DATASET ENTRIES =
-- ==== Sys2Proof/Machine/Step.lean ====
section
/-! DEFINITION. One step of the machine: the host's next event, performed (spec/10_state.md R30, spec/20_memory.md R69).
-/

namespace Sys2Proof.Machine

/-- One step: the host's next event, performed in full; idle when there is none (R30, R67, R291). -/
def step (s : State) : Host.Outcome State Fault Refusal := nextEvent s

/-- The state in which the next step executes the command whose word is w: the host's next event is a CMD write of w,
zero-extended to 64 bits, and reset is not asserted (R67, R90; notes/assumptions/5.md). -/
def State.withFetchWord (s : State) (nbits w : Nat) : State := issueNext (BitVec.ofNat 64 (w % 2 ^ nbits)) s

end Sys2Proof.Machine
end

...

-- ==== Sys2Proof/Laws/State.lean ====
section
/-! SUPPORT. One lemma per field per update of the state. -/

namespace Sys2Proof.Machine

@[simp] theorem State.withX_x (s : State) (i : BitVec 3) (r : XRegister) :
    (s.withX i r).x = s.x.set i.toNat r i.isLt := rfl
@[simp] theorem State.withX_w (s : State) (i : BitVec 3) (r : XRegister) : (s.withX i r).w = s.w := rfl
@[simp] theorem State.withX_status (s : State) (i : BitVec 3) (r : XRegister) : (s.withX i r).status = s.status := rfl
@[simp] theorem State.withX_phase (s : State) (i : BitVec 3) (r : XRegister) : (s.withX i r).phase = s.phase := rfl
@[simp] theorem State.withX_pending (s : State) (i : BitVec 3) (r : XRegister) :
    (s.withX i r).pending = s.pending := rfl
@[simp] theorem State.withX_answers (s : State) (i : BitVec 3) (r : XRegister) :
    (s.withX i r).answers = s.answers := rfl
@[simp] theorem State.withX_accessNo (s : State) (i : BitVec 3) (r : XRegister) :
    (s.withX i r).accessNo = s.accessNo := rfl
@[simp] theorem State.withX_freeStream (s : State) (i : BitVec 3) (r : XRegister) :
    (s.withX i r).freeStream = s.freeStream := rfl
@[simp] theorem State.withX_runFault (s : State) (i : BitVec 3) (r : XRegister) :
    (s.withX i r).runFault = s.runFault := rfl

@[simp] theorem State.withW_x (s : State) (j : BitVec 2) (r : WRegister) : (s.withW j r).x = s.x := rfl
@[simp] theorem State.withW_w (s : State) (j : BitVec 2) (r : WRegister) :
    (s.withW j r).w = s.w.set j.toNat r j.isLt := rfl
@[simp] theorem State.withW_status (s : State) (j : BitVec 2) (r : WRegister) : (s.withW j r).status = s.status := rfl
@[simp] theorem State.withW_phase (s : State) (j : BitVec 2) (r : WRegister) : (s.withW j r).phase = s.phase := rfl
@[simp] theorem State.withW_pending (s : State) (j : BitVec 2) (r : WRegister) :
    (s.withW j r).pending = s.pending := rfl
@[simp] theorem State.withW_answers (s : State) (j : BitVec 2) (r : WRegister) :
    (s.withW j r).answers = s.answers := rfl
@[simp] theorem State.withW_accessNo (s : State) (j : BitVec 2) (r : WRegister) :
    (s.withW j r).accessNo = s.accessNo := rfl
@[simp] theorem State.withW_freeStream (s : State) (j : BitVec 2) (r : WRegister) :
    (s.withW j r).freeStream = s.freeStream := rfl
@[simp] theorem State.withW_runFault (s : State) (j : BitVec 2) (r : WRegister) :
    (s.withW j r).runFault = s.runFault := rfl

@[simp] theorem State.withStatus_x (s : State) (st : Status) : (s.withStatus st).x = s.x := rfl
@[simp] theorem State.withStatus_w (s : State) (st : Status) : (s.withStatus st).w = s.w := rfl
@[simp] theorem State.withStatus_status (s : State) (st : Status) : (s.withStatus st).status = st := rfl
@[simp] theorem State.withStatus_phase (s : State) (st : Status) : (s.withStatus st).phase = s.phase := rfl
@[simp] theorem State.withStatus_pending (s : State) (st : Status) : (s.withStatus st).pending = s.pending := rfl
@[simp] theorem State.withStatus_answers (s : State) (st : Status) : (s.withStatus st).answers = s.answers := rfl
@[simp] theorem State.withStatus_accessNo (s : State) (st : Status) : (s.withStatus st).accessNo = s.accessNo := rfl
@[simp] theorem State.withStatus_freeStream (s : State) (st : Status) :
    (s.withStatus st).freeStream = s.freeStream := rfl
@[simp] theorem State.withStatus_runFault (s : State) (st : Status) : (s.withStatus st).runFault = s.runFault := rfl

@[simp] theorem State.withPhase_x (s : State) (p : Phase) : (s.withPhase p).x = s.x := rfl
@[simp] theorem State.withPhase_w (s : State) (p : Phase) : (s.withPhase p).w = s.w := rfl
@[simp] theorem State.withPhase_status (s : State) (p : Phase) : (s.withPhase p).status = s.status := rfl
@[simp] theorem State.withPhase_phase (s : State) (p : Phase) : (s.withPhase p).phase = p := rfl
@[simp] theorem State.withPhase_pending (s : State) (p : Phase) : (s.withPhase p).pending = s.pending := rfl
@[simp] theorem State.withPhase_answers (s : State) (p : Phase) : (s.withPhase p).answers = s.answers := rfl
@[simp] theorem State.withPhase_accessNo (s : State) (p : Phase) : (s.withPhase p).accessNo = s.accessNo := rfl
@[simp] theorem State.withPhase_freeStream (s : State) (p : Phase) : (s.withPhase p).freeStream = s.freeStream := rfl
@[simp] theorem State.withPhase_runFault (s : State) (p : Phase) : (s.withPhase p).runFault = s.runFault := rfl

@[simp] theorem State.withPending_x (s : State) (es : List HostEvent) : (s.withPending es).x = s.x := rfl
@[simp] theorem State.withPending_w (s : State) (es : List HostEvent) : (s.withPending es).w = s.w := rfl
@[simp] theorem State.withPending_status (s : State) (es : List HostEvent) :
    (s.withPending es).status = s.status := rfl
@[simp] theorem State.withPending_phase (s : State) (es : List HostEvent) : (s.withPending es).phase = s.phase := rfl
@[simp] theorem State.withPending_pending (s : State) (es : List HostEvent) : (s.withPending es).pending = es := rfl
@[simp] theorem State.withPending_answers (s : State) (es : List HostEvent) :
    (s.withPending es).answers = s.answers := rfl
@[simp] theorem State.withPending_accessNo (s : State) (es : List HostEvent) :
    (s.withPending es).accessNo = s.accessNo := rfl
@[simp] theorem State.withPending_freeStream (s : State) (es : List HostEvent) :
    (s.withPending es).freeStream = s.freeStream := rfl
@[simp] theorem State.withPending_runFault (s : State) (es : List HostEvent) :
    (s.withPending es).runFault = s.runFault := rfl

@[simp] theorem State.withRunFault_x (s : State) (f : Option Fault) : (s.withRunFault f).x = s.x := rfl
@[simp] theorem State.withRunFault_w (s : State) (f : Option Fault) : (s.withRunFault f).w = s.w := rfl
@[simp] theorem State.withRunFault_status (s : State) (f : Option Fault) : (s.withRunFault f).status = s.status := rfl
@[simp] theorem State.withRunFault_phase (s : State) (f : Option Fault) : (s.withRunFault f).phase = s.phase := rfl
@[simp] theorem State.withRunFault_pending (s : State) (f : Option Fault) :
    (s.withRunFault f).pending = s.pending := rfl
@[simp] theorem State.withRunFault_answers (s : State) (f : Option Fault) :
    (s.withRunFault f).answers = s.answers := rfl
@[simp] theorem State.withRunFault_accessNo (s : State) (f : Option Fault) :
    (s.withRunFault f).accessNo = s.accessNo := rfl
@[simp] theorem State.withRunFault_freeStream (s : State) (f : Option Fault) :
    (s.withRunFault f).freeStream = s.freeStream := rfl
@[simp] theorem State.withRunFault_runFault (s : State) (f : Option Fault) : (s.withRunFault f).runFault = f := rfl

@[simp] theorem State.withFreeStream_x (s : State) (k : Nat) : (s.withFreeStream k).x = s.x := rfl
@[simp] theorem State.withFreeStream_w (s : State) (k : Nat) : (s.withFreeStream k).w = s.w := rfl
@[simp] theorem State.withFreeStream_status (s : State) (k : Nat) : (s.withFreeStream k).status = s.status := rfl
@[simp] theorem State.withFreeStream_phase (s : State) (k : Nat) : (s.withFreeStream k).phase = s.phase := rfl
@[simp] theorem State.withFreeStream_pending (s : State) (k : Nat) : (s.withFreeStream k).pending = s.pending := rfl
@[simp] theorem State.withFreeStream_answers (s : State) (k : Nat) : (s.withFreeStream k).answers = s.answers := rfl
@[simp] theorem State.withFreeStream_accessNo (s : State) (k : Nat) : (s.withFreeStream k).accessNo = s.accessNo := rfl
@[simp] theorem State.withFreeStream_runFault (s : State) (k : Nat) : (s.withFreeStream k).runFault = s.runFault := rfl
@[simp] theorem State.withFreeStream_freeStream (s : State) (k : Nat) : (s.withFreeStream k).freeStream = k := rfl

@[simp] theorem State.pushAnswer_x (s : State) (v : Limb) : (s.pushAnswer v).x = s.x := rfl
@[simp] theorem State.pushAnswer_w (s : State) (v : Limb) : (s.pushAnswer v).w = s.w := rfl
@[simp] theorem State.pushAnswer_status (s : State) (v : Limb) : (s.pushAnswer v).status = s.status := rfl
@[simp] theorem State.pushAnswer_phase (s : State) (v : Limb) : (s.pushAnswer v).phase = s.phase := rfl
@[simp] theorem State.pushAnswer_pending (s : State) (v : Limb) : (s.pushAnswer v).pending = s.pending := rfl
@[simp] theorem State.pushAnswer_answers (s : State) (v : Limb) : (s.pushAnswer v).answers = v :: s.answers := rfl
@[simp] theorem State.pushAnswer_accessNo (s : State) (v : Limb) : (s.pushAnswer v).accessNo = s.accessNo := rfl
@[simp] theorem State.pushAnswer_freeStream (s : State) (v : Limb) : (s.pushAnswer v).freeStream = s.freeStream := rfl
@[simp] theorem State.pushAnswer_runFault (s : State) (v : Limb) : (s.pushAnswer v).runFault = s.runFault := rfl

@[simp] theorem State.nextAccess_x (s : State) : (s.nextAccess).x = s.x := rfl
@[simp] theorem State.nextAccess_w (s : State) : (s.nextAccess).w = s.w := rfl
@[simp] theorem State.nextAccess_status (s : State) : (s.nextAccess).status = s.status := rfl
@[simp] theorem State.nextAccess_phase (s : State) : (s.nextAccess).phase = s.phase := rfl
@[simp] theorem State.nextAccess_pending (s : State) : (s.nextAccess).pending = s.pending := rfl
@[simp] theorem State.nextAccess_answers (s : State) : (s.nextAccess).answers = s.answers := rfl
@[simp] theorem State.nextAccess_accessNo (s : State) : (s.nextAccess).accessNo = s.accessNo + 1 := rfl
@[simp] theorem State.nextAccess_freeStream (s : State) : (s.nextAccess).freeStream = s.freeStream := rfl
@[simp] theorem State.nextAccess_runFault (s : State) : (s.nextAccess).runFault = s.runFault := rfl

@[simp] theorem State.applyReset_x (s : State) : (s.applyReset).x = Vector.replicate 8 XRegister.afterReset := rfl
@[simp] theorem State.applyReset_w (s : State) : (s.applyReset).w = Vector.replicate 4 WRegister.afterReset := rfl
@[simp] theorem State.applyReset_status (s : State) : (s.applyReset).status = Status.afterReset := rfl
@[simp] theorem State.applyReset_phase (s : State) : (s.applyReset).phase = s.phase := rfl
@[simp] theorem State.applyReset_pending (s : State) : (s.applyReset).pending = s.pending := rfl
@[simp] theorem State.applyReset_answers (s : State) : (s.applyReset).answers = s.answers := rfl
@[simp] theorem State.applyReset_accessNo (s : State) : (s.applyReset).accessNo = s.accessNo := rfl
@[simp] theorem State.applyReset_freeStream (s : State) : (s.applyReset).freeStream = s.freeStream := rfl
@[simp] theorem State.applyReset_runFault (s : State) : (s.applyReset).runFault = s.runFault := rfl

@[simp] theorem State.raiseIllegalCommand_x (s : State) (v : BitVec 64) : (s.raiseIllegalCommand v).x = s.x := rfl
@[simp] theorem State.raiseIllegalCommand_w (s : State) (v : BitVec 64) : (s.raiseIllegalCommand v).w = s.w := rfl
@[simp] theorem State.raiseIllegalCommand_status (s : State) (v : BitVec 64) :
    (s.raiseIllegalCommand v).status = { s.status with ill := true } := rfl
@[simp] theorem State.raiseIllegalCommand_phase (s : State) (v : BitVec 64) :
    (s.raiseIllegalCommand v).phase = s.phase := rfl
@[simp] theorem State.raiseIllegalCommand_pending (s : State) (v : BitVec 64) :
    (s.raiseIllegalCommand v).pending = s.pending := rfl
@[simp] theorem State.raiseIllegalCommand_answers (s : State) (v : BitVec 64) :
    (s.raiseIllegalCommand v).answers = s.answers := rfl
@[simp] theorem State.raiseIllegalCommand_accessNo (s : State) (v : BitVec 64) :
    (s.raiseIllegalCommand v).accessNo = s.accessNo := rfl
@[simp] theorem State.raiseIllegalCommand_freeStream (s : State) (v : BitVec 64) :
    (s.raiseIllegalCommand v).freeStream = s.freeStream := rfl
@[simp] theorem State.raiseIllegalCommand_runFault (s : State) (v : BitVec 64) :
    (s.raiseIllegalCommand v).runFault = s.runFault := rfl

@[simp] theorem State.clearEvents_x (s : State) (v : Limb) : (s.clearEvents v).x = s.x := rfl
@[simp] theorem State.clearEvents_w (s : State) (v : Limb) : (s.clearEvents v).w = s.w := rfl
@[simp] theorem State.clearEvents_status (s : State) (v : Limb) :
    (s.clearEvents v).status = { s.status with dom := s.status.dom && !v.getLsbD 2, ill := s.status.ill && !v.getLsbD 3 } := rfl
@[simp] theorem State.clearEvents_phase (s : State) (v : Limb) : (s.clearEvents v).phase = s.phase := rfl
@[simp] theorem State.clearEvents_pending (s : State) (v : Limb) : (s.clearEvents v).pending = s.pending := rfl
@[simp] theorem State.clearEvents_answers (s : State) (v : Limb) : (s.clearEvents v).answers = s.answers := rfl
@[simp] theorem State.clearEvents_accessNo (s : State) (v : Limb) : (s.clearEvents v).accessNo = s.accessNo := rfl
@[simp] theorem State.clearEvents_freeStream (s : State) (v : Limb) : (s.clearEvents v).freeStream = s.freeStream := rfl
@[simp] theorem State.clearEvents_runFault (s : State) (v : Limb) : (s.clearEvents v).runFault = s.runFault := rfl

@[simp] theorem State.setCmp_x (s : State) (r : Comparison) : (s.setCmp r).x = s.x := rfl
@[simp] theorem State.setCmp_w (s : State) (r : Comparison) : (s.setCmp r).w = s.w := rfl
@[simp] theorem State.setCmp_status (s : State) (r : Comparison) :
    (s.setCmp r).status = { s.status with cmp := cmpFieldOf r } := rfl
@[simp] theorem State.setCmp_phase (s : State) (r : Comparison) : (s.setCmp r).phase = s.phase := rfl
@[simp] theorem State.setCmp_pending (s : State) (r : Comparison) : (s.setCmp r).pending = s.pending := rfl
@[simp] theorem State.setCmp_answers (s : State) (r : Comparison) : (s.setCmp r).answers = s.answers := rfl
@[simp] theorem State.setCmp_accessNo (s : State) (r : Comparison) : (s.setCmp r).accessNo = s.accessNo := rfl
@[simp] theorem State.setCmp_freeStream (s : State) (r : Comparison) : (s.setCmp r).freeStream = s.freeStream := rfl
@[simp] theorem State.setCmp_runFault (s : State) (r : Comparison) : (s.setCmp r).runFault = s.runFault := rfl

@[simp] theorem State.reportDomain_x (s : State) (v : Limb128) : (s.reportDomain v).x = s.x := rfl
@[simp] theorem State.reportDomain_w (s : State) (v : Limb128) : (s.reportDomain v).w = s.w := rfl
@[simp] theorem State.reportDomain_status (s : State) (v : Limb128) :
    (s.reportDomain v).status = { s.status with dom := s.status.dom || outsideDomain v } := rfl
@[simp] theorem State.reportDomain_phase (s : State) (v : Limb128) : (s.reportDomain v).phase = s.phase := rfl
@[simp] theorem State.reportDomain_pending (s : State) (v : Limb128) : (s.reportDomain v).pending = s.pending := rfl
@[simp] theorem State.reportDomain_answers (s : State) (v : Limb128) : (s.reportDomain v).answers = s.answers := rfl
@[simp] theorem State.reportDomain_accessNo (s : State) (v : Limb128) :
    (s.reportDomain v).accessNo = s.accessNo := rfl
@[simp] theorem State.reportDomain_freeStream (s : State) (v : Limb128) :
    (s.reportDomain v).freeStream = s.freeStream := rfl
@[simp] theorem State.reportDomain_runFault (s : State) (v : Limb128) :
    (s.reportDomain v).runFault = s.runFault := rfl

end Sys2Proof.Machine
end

ABOUT THIS TASK = In the listing above, transcribe exactly everything from the line containing "theorem State.raiseIllegalCommand_accessNo (s" down to the line containing "(s.raiseIllegalCommand v).freeStream = s.freeStream", including both and nothing more.

RESPONSE TO THIS TASK =
@[simp] theorem State.raiseIllegalCommand_accessNo (s : State) (v : BitVec 64) :
    (s.raiseIllegalCommand v).accessNo = s.accessNo := rfl
@[simp] theorem State.raiseIllegalCommand_freeStream (s : State) (v : BitVec 64) :
    (s.raiseIllegalCommand v).freeStream = s.freeStream := rfl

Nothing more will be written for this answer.